Zerops tracks the Zabbly mainline kernel specifically to avoid that lag. When a fix lands in mainline, we have it. For Copy Fail, the patch was sitting in our kernel repository for nearly a month before the vulnerability was publicly disclosed. That's not luck — it's an infrastructure decision we made years ago, and weeks like this one are why.

What you should do

If you're on Zerops, you're already patched — no action needed on your end.

If you manage your own Linux servers:

Patch to mainline commit a664bf3d603d. Check your distro's kernel updates.
If you can't patch immediately, disable the module:
bash
```
echo "install algif_aead /bin/false" > /etc/modprobe.d/disable-algif.conf
rmmod algif_aead 2>/dev/null || true
```
Caveat: if your kernel has CONFIG_CRYPTO_USER_API_AEAD=y (built-in, not a module), these commands run without errors but do nothing — you need a kernel update. Check with grep CONFIG_CRYPTO_USER_API_AEAD /boot/config-$(uname -r).
For container platforms running untrusted workloads: block AF_ALG socket creation with seccomp, even after patching. Almost nothing legitimate uses it.

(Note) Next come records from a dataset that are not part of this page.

/-- A sample writes no ring byte outside the slot of the cursor. -/
theorem sampleState_ringByte (s : State) (x : Word) {a : Nat} (h : a < 4 * s.cur ∨ 4 * s.cur + 4 ≤ a) :
    (sampleState s x).ringByte a = s.ringByte a := by
  simp only [State.ringByte, sampleState_ring, sampleState_powerOns, readByte_writeWord_other _ _ h]

/-- Settles O25: the modulo from its Euclidean reading, the sample's writes one by one, and the output by `sampleOut_eq`. -/
theorem sampleRule : Obligations.SampleRule := by
  refine ⟨rfl, rfl, rfl, fun v m hm => ⟨rfl, trueMod_eq_emod v m hm, trueMod_mem_range v hm⟩, fun s x hc => ?_⟩
  have hL : 0 < s.len := Nat.zero_lt_of_lt hc
  exact ⟨fun k hk => trueMod_cur_sub s.cur hk, sampleState_frame hL x, sampleState_ringWord_cur s x,
    fun a ha => sampleState_ringByte s x ha, sampleOut_eq hc x⟩

end Sys2Proof.Machine
end

section
/-! Every step keeps the invariants: the states that begin, carry on and leave a run, then each command, each host access and
the external reset (10_state.md rule R38). -/

namespace Sys2Proof.Machine

/-! ### States with the invariants, by phase -/

/-- Rule R38, item 1: outside IDLE there is a tap. -/
theorem State.Inv.len_pos {s : State} (h : s.Inv) (hp : s.phase ≠ .idle) : 0 < s.len :=
  Nat.pos_of_ne_zero fun hl => hp (h.idle_iff.2 hl)

/-- In IDLE, with no tap, only the storage's own form and the two bounded registers are left to ask for. -/
theorem State.Inv.of_idle {t : State} (hp : t.phase = .idle) (hl : t.len = 0) (hout : t.outCount.toNat ≤ Config.bufWords)
    (hmem : t.mem.wf = true) (hring : t.ring.wf = true) (hmemRange : ∀ c ∈ t.mem, ramOffset c.1)
    (hringRange : ∀ c ∈ t.ring, c.1 < 4 * Config.lMax) (hres : t.result ≠ .allocError) : t.Inv where
  idle_iff := iff_of_true hp hl
  len_legal := .inl hl
  cur_lt hs := by simp [hp] at hs
  out_le := hout
  mem_wf := hmem
  ring_wf := hring
  mem_range := hmemRange
  ring_range := hringRange
  taps_written i hi := by omega
  ring_written hs := by simp [hp] at hs
  result_ne := hres

/-- What the samples of a run keep is, outside IDLE, the whole invariant but for the two bounded registers. -/
theorem Streaming.inv {L : Nat} {t : State} (h : Streaming L t) (hL : legalLen L) (hp : t.phase ≠ .idle)
    (hout : t.outCount.toNat ≤ Config.bufWords) (hres : t.result ≠ .allocError) : t.Inv := by
  obtain ⟨rfl, hcur, hmem, hring, hmemRange, hringRange, htaps, hslots⟩ := h
  exact ⟨iff_of_false hp (Nat.ne_zero_of_lt hcur), hL, fun _ => hcur, hout, hmem, hring, hmemRange, hringRange, htaps,
    fun _ => hslots, hres⟩

/-- What comes next from outside the block is no part of the invariant. -/
theorem State.Inv.withInputs {s : State} (h : s.Inv) (l : List Input) : ({ s with inputs := l } : State).Inv :=
  h.congr rfl rfl rfl rfl rfl rfl h.result_ne

/-! ### The commands -/

theorem State.Inv.raise {s : State} (h : s.Inv) {r : Result} (hr : r ≠ .allocError) : (s.raise r).Inv :=
  h.congr rfl rfl rfl rfl rfl rfl hr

Why HA exists for exactly this reason

Most of the time, you don't think about kernel security. It doesn't affect your day-to-day. Then a week like this happens, and it's the only thing that matters.

HA services on Zerops rode through this entire emergency maintenance with zero disruption. Traffic shifted to other replicas while each node rebooted. Nodes came back. Traffic shifted back. No pages, no alerts, no apologies to your users.

Non-HA services came back quickly and automatically — but there was still a blip. If you've been thinking about enabling HA on a critical service, this is the kind of event that makes the case concretely: set your minimum containers to 2, and the next kernel emergency is something you read about the next morning instead of something that wakes you up.